• _Action item_: In the listing below, find the line with "simp [EncodeLength.Statement, encode, Instr.length]", then repeat exactly every line from the top through that one.

• _Input data_:
-- ==== Sys2Proof/Laws/PerInstr.lean ====
section
/-! SUPPORT. Statements about every instruction as syntax, one lemma per constructor: its encoding has the length its
format gives it and begins with its opcode (30_encoding.md R59, R72, R73). -/

namespace Sys2Proof.Laws

/-- A descriptor's encoding has its length (30_encoding.md R72). -/
theorem encodeOperand_length (d : Operand) : (encodeOperand d).length = d.length := by
  cases d <;> simp [encodeOperand, Operand.length]

/-- The encoding has the length of the instruction's format (30_encoding.md R59). -/
def EncodeLength.Statement (i : Instr) : Prop :=
  (encode i).length = i.length

theorem EncodeLength.halt : EncodeLength.Statement .halt := rfl
theorem EncodeLength.outu (b : Byte) : EncodeLength.Statement (.outu b) := rfl
theorem EncodeLength.outc (b : Byte) : EncodeLength.Statement (.outc b) := rfl

theorem EncodeLength.cout (str : List Byte) : EncodeLength.Statement (.cout str) := by
  simp [EncodeLength.Statement, encode, Instr.length]

theorem EncodeLength.mout (src : Operand) : EncodeLength.Statement (.mout src) := by
  simp [EncodeLength.Statement, encode, Instr.length, encodeOperand_length, Nat.add_comm]

theorem EncodeLength.sta (dst : Operand) : EncodeLength.Statement (.sta dst) := by
  simp [EncodeLength.Statement, encode, Instr.length, encodeOperand_length, Nat.add_comm]

theorem EncodeLength.uadd (src1 src2 dst : Operand) : EncodeLength.Statement (.uadd src1 src2 dst) := by
  simp only [EncodeLength.Statement, encode, Instr.length, List.length_cons, List.length_append, encodeOperand_length]
  omega

/-- The encoding begins with the instruction's opcode (30_encoding.md R58, R73). -/
def EncodeOpcode.Statement (i : Instr) : Prop :=
  (encode i).head? = some i.opcode

theorem EncodeOpcode.halt : EncodeOpcode.Statement .halt := rfl
theorem EncodeOpcode.outu (b : Byte) : EncodeOpcode.Statement (.outu b) := rfl
theorem EncodeOpcode.outc (b : Byte) : EncodeOpcode.Statement (.outc b) := rfl
theorem EncodeOpcode.cout (str : List Byte) : EncodeOpcode.Statement (.cout str) := rfl
theorem EncodeOpcode.mout (src : Operand) : EncodeOpcode.Statement (.mout src) := rfl
theorem EncodeOpcode.sta (dst : Operand) : EncodeOpcode.Statement (.sta dst) := rfl
theorem EncodeOpcode.uadd (src1 src2 dst : Operand) : EncodeOpcode.Statement (.uadd src1 src2 dst) := rfl

end Sys2Proof.Laws
end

• _Answer box_:
-- ==== Sys2Proof/Laws/PerInstr.lean ====
section
/-! SUPPORT. Statements about every instruction as syntax, one lemma per constructor: its encoding has the length its
format gives it and begins with its opcode (30_encoding.md R59, R72, R73). -/

namespace Sys2Proof.Laws

/-- A descriptor's encoding has its length (30_encoding.md R72). -/
theorem encodeOperand_length (d : Operand) : (encodeOperand d).length = d.length := by
  cases d <;> simp [encodeOperand, Operand.length]

/-- The encoding has the length of the instruction's format (30_encoding.md R59). -/
def EncodeLength.Statement (i : Instr) : Prop :=
  (encode i).length = i.length

theorem EncodeLength.halt : EncodeLength.Statement .halt := rfl
theorem EncodeLength.outu (b : Byte) : EncodeLength.Statement (.outu b) := rfl
theorem EncodeLength.outc (b : Byte) : EncodeLength.Statement (.outc b) := rfl

theorem EncodeLength.cout (str : List Byte) : EncodeLength.Statement (.cout str) := by
  simp [EncodeLength.Statement, encode, Instr.length]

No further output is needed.